今まで夜行バスを用いて東京に行った回数は3回であるが、その全てで道中に聴く音楽をツイッターのフォロワーの方々にオススメしてもらい、それだけを聴いて車中の時間をすごした。おすすめしてもらう曲はどれもシチュエーションにぴったりで、道中の体験もとても良いものとして記憶されている。

夜行バスに乗るたびにおすすめを尋ねているのには理由がある。
夜行バスはもっとも用途の幅が狭い乗り物の一つである。お世辞にも快適とはいえず、外の風景も楽しめない。およそ移動手段が付随的にもたらす快楽がすべて封じられている夜行バスは、もっとも"人の輸送"に特化した乗り物といって良いだろう。私はここに定型性を見出している。ここで定型性とは、「あることをするとき、最終的には受け入れるしかない所与のもの」である。言い換えると、「夜行バスに乗る」という選択をするとき、環境の劣悪さや娯楽性の低さなどは受け入れるしかない、ということである。

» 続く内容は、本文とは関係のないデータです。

-- ==== Sys2Proof/Decode.lean ====
section
/-!
DEFINITION. From an item of the environment to the operation it is, total on any bytes and rejecting
by name, then the encoder written from the same tables (30_encoding.md R90 to R106, R112;
opcode_table.json). The item layouts the spec does not give (the strobes' numbers, the place of
`bus_size`) are log 2 and log 3.
-/

namespace Sys2Proof

open Machine

/-! ### The register map as the BUS rows see it (10_state.md R23, 30_encoding.md R112) -/

/-- Byte offset of a write-only register (R23). -/
def WoReg.offset : WoReg → Offset
  | .cmd => 0x008#12
  | .crcData => 0x03C#12
  | .xorData => 0x044#12
  | .txData => 0x048#12

/-- Byte offset of a read-only register (R23, R112). -/
def RoReg.offset : RoReg → Offset
  | .id => 0x000#12
  | .status => 0x00C#12
  | .chosenBaud => 0x024#12
  | .lastErr => 0x028#12
  | .txLevel => 0x04C#12
  | .cntFrames => 0x050#12
  | .cntCsumErr => 0x054#12
  | .cntFrameErr => 0x058#12
  | .cntProtoErr => 0x05C#12
  | .cntEvtOvf => 0x060#12
  | .cntPartial => 0x064#12
  | .cntDiscard => 0x068#12
  | .lastProtoCode => 0x06C#12
  | .evtLevel => 0x070#12
  | .evtHead => 0x074#12
  | .evtAux => 0x078#12
  | .evtData w => 0x4#4 ++ w ++ 0#2

/-- Offset of BAUD_CAND[n], 0x080 + 4n (R112). -/
def baudCandOffset (n : BitVec 3) : Offset :=
  0x04#7 ++ n ++ 0#2

/-- Offset of word w of INIT_SCRIPT[k], 0x100 + 0x20k + 4w (R112). -/
def initScriptOffset (k w : BitVec 3) : Offset :=
  0x1#4 ++ k ++ w ++ 0#2

/-- Offset of EVT_DATA[w], 0x400 + 4w (R112). -/
def evtDataOffset (w : BitVec 6) : Offset :=
  0x4#4 ++ w ++ 0#2

/-- n of an offset of BAUD_CAND: offset[4:2] (opcode_table.json). -/
def candIndex (off : Offset) : BitVec 3 := off.extractLsb' 2 3

/-- k of an offset of INIT_SCRIPT: offset[7:5] (opcode_table.json). -/
def scriptIndex (off : Offset) : BitVec 3 := off.extractLsb' 5 3

/-- The word of an offset of INIT_SCRIPT: offset[4:2] (opcode_table.json). -/
def scriptWord (off : Offset) : BitVec 3 := off.extractLsb' 2 3

/-- w of an offset of EVT_DATA: offset[7:2] (opcode_table.json). -/
def evtDataIndex (off : Offset) : BitVec 6 := off.extractLsb' 2 6

/-- A word read of an offset: the R rows (R23), an array row, or UNLISTED_OFFSET (R74). -/
def decodeRead (off : Offset) (v : Word) : Instr :=
  match off.toNat with
  | 0x000 => .rdId
  | 0x004 => .rdCtrl
  | 0x008 => .rdWoRegister .cmd
  | 0x00C => .rdStatus
  | 0x010 => .rdIrqStatus
  | 0x014 => .rdIrqEn
  | 0x018 => .rdChannel
  | 0x01C => .rdBaudCount
  | 0x020 => .rdBaudOverride
  | 0x024 => .rdChosenBaud
  | 0x028 => .rdLastErr
  | 0x02C => .rdSeqTimeout
  | 0x030 => .rdACmdSel
  | 0x034 => .rdInitCount
  | 0x038 => .rdCrcValue
  | 0x03C => .rdWoRegister .crcData
  | 0x040 => .rdXorValue
  | 0x044 => .rdWoRegister .xorData
  | 0x048 => .rdWoRegister .txData
  | 0x04C => .rdTxLevel
  | 0x050 => .rdCntFrames
  | 0x054 => .rdCntCsumErr
  | 0x058 => .rdCntFrameErr
  | 0x05C => .rdCntProtoErr
  | 0x060 => .rdCntEvtOvf
  | 0x064 => .rdCntPartial
  | 0x068 => .rdCntDiscard
  | 0x06C => .rdLastProtoCode
  | 0x070 => .rdEvtLevel
  | 0x074 => .rdEvtHead
  | 0x078 => .rdEvtAux
  | n =>
    if 0x080 ≤ n ∧ n < 0x0A0 then .rdBaudCand (candIndex off)
    else if 0x100 ≤ n ∧ n < 0x200 then .rdInitScript (scriptIndex off) (scriptWord off)
    else if 0x400 ≤ n ∧ n < 0x500 then .rdEvtData (evtDataIndex off)
    else .unlistedOffset false off v

/-- A word write of an offset: the W rows (R23), an array row, or UNLISTED_OFFSET (R74). -/
def decodeWrite (off : Offset) (v : Word) : Instr :=
  match off.toNat with
  | 0x000 => .wrRoRegister .id v
  | 0x004 => .wrCtrl v
  | 0x008 => .wrCmd v
  | 0x00C => .wrRoRegister .status v
  | 0x010 => .wrIrqStatus v
  | 0x014 => .wrIrqEn v
  | 0x018 => .wrChannel v
  | 0x01C => .wrBaudCount v
  | 0x020 => .wrBaudOverride v
  | 0x024 => .wrRoRegister .chosenBaud v
  | 0x028 => .wrRoRegister .lastErr v
  | 0x02C => .wrSeqTimeout v
  | 0x030 => .wrACmdSel v
  | 0x034 => .wrInitCount v
  | 0x038 => .wrCrcValue v
  | 0x03C => .wrCrcData v
  | 0x040 => .wrXorValue v
  | 0x044 => .wrXorData v
  | 0x048 => .wrTxData v
  | 0x04C => .wrRoRegister .txLevel v
  | 0x050 => .wrRoRegister .cntFrames v
  | 0x054 => .wrRoRegister .cntCsumErr v
  | 0x058 => .wrRoRegister .cntFrameErr v
  | 0x05C => .wrRoRegister .cntProtoErr v
  | 0x060 => .wrRoRegister .cntEvtOvf v
  | 0x064 => .wrRoRegister .cntPartial v
  | 0x068 => .wrRoRegister .cntDiscard v
  | 0x06C => .wrRoRegister .lastProtoCode v
  | 0x070 => .wrRoRegister .evtLevel v
  | 0x074 => .wrRoRegister .evtHead v
  | 0x078 => .wrRoRegister .evtAux v
  | n =>
    if 0x080 ≤ n ∧ n < 0x0A0 then .wrBaudCand (candIndex off) v
    else if 0x100 ≤ n ∧ n < 0x200 then .wrInitScript (scriptIndex off) (scriptWord off) v
    else if 0x400 ≤ n ∧ n < 0x500 then .wrRoRegister (.evtData (evtDataIndex off)) v
    else .unlistedOffset true off v

/-- Which operation a bus access is: a refused access first (R71), then by dir and offset (R91). -/
def decodeBus (acc : BusAccess) : Instr :=
  if acc.refused then .busError acc
  else if acc.we then decodeWrite acc.addr acc.wdata
  else decodeRead acc.addr acc.wdata

/-- Which host command an OP field names (30_encoding.md R92). -/
def decodeOp (op : BitVec 4) : Instr :=
  match op.toNat with
  | 0x0 => .nop
  | 0x1 => .connect
  | 0x2 => .disconnect
  | 0x3 => .flushRx
  | 0x4 => .crcInit
  | 0x5 => .xorInit
  | 0x6 => .evtPop
  | 0x7 => .clrCounters
  | 0x8 => .txFlush
  | 0x9 => .reserved9
  | 0xA => .reservedA
  | 0xB => .reservedB
  | 0xC => .reservedC
  | 0xD => .reservedD
  | 0xE => .reservedE
  | _ => .reservedF

/-! ### Items -/

/-- The access word of a BUS item: offset in bits [11:0], dir in bit 12 with W = 1
(opcode_table.json); bits [15:13] are not decoded. -/
def busItem (acc : BusAccess) : List Byte :=
  let w : BitVec 16 := 0#3 ++ BitVec.ofBool acc.we ++ acc.addr
  [w.extractLsb' 0 8, w.extractLsb' 8 8] ++ wordBytes acc.wdata ++ [acc.size.zeroExtend 8]

/-- The access a BUS item carries. -/
def busAccessOf (a0 a1 d0 d1 d2 d3 sz : Byte) : BusAccess where
  we := a1.getLsbD 4
  size := sz.extractLsb' 0 2
  addr := a1.extractLsb' 0 4 ++ a0
  wdata := packWord d0 d1 d2 d3

/-- A PORT item: the strobe's number in the order of R105, then its data (log 2). -/
def decodePort : List Byte → Except DecodeError Instr
  | [n, b, l] =>
    if n = 0#8 then .ok (.rxByte b (l.getLsbD 0))
    else if n = 2#8 then .ok (.openRsp (b.getLsbD 0) (l.extractLsb' 0 2))
    else .error .noSuchStrobe
  | [n] =>
    if n = 1#8 then .ok .txBeat
    else if n = 3#8 then .ok .tick
    else if n = 4#8 then .ok .cardPresent
    else if n = 5#8 then .ok .cardRemoved
    else if n = 6#8 then .ok .xferErr
    else if n = 7#8 then .ok .reset
    else .error .noSuchStrobe
  | _ => .error .noSuchStrobe

/-- A whole family A frame, by the selectors of R106. -/
def decodeFrameA (sel : Selectors) (f : List Byte) : Except DecodeError Instr :=
  if isFrameA f then
    match selectA sel f with
    | .frameError => .ok (.aFrameError f)
    | .strictDrop => .ok (.aStrictDrop f)
    | .inventory => .ok (.aInventory f)
    | .buffer => .ok (.aBuffer f)
    | .ack => .ok (.aAck f)
  else .error .notOneFrameA

/-- A whole family B frame, by the selectors of R106. -/
def decodeFrameB (f : List Byte) : Except DecodeError Instr :=
  if isFrameB f then
    match selectB f with
    | .crcDrop => .ok (.bCrcDrop f)
    | .inventory => .ok (.bInventory f)
    | .ack => .ok (.bAck f)
  else .error .notOneFrameB

/-- A whole PC-SC response, by the selectors of R106; bytes are lost when there are more than
P_PCSC_MAX (40_assembler.md R145). -/
def decodeResponse (r : List Byte) : Except DecodeError Instr :=
  if r = [] then .error .emptyResponse
  else
    match selectPcsc (r.take Config.pcscMax) (Config.pcscMax < r.length) with
    | .frameError => .ok (.pcscFrameError r)
    | .noTags => .ok .pcscNotags
    | .tag => .ok (.pcscTag (uidOf r))
    | .protoError => .ok (.pcscProtoError r)

/-- The operation an item is. Total: every item is an operation or is rejected by name. -/
def decode (sel : Selectors) (inp : Input) : Except DecodeError Instr :=
  match inp.fmt with
  | .cmd =>
    match inp.bytes with
    | [d0, d1, d2, d3] => .ok (decodeOp ((packWord d0 d1 d2 d3).extractLsb' 0 4))
    | _ => .error .cmdNotOneWord
  | .bus =>
    match inp.bytes with
    | [a0, a1, d0, d1, d2, d3, sz] => .ok (decodeBus (busAccessOf a0 a1 d0 d1 d2 d3 sz))
    | _ => .error .busNotOneAccess
  | .port => decodePort inp.bytes
  | .frameA => decodeFrameA sel inp.bytes
  | .frameB => decodeFrameB inp.bytes
  | .apduCommand => if inp.bytes = Config.getUidApdu then .ok .pcscGetUid else .error .notGetUid
  | .apduResponse => decodeResponse inp.bytes

/-! ### Encoding -/

/-- A CMD item: the opcode with bits [31:4] zero ("write 0", R92). -/
def cmdInput (op : BitVec 4) : Input :=
  ⟨.cmd, wordBytes (op.zeroExtend 32)⟩

/-- A word read of an offset. -/
def readInput (off : Offset) : Input :=
  ⟨.bus, busItem ⟨false, Config.busSizeWord, off, 0#32⟩⟩

/-- A word write of an offset. -/
def writeInput (off : Offset) (v : Word) : Input :=
  ⟨.bus, busItem ⟨true, Config.busSizeWord, off, v⟩⟩

/-- The item of an operation, from the tables of 30_encoding.md R92, R105, R112 and 10_state.md
R23. -/
def encode : Instr → Input
  | .nop => cmdInput 0x0#4
  | .connect => cmdInput 0x1#4
  | .disconnect => cmdInput 0x2#4
  | .flushRx => cmdInput 0x3#4
  | .crcInit => cmdInput 0x4#4
  | .xorInit => cmdInput 0x5#4
  | .evtPop => cmdInput 0x6#4
  | .clrCounters => cmdInput 0x7#4
  | .txFlush => cmdInput 0x8#4
  | .reserved9 => cmdInput 0x9#4
  | .reservedA => cmdInput 0xA#4
  | .reservedB => cmdInput 0xB#4
  | .reservedC => cmdInput 0xC#4
  | .reservedD => cmdInput 0xD#4
  | .reservedE => cmdInput 0xE#4
  | .reservedF => cmdInput 0xF#4
  | .rdId => readInput 0x000#12
  | .rdCtrl => readInput 0x004#12
  | .wrCtrl v => writeInput 0x004#12 v
  | .wrCmd v => writeInput 0x008#12 v
  | .rdStatus => readInput 0x00C#12
  | .rdIrqStatus => readInput 0x010#12
  | .wrIrqStatus v => writeInput 0x010#12 v
  | .rdIrqEn => readInput 0x014#12
  | .wrIrqEn v => writeInput 0x014#12 v
  | .rdChannel => readInput 0x018#12
  | .wrChannel v => writeInput 0x018#12 v
  | .rdBaudCount => readInput 0x01C#12
  | .wrBaudCount v => writeInput 0x01C#12 v
  | .rdBaudOverride => readInput 0x020#12
  | .wrBaudOverride v => writeInput 0x020#12 v
  | .rdChosenBaud => readInput 0x024#12
  | .rdLastErr => readInput 0x028#12
  | .rdSeqTimeout => readInput 0x02C#12
  | .wrSeqTimeout v => writeInput 0x02C#12 v
  | .rdACmdSel => readInput 0x030#12
  | .wrACmdSel v => writeInput 0x030#12 v
  | .rdInitCount => readInput 0x034#12
  | .wrInitCount v => writeInput 0x034#12 v
  | .rdCrcValue => readInput 0x038#12
  | .wrCrcValue v => writeInput 0x038#12 v
  | .wrCrcData v => writeInput 0x03C#12 v
  | .rdXorValue => readInput 0x040#12
  | .wrXorValue v => writeInput 0x040#12 v
  | .wrXorData v => writeInput 0x044#12 v
  | .wrTxData v => writeInput 0x048#12 v
  | .rdTxLevel => readInput 0x04C#12
  | .rdCntFrames => readInput 0x050#12
  | .rdCntCsumErr => readInput 0x054#12
  | .rdCntFrameErr => readInput 0x058#12
  | .rdCntProtoErr => readInput 0x05C#12
  | .rdCntEvtOvf => readInput 0x060#12
  | .rdCntPartial => readInput 0x064#12
  | .rdCntDiscard => readInput 0x068#12
  | .rdLastProtoCode => readInput 0x06C#12
  | .rdEvtLevel => readInput 0x070#12
  | .rdEvtHead => readInput 0x074#12
  | .rdEvtAux => readInput 0x078#12
  | .rdBaudCand n => readInput (baudCandOffset n)
  | .wrBaudCand n v => writeInput (baudCandOffset n) v
  | .rdInitScript k w => readInput (initScriptOffset k w)
  | .wrInitScript k w v => writeInput (initScriptOffset k w) v
  | .rdEvtData w => readInput (evtDataOffset w)
  | .rdWoRegister r => readInput r.offset
  | .wrRoRegister r v => writeInput r.offset v
  | .unlistedOffset we off v => ⟨.bus, busItem ⟨we, Config.busSizeWord, off, v⟩⟩
  | .busError acc => ⟨.bus, busItem acc⟩
  | .rxByte b last => ⟨.port, [0#8, b, (BitVec.ofBool last).zeroExtend 8]⟩
  | .txBeat => ⟨.port, [1#8]⟩
  | .openRsp ok err => ⟨.port, [2#8, (BitVec.ofBool ok).zeroExtend 8, err.zeroExtend 8]⟩
  | .tick => ⟨.port, [3#8]⟩
  | .cardPresent => ⟨.port, [4#8]⟩
  | .cardRemoved => ⟨.port, [5#8]⟩
  | .xferErr => ⟨.port, [6#8]⟩
  | .reset => ⟨.port, [7#8]⟩
  | .aFrameError f | .aStrictDrop f | .aInventory f | .aBuffer f | .aAck f => ⟨.frameA, f⟩
  | .bCrcDrop f | .bInventory f | .bAck f => ⟨.frameB, f⟩
  | .pcscGetUid => ⟨.apduCommand, Config.getUidApdu⟩
  | .pcscFrameError r | .pcscProtoError r => ⟨.apduResponse, r⟩
  | .pcscNotags => ⟨.apduResponse, [0x90#8, 0x00#8]⟩
  | .pcscTag uid => ⟨.apduResponse, uid ++ [0x90#8, 0x00#8]⟩

/-! ### The opcode table's words -/

/-- The item of a table word of `nbits` bits (log 22). Up to 8 bits: a CMD row's OP, its word's
upper bits 0, except 0xA0, the first byte of the FRAME_A rows, whose further bytes are 0 and whose
frame is therefore `A0 00 00`. More bits: a BUS row's access word, its data word above it, a 32-bit
access. -/
def tableInput (nbits w : Nat) : Input :=
  let w := w % 2 ^ nbits
  if nbits ≤ 8 then
    if w = 0xA0 then ⟨.frameA, [0xA0#8, 0#8, 0#8]⟩
    else ⟨.cmd, wordBytes (BitVec.ofNat 32 w)⟩
  else
    let a := BitVec.ofNat 16 w
    ⟨.bus, [a.extractLsb' 0 8, a.extractLsb' 8 8] ++ wordBytes (BitVec.ofNat 32 (w / 2 ^ 16)) ++
      [Config.busSizeWord.zeroExtend 8]⟩

/-- The selectors at reset (10_state.md R67): lenient, and the OPEN values of A_CMD_SEL. -/
def resetSelectors : Selectors :=
  ⟨false, Config.aCmdInvRst, Config.aCmdBufRst⟩

/-- The operation the decoder reads from a word of spec/opcode_table.json. -/
def decodeTableWord (nbits w : Nat) : Option Instr :=
  match decode resetSelectors (tableInput nbits w) with
  | .ok i => some i
  | .error _ => none

end Sys2Proof
end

そして重要なのは、この「夜行バスの定型性」を多くの人が(たとえ乗ったことはなくとも)共有していることである。そして、夜行バスの乗客に唯一認められている娯楽である「音楽を聴く」という行為、どの曲・アルバムを聴くかを考えるとき、自然と「夜行バスの定型性」に対してオリジナルな仕方でアプローチすることになる。この定型への各々のアプローチに可能性を感じるのである。曲をすすめる者は夜行バスにのる者の様態を想像して曲を選びすすめる。夜行バスに乗るものは(多くの場合は未知の)曲を聴くことを通しておすすめする者の不可視のメッセージをキャッチする。この夜行バスという定型を媒介としたコミュニケーションには、他にない心地よさが確かにある。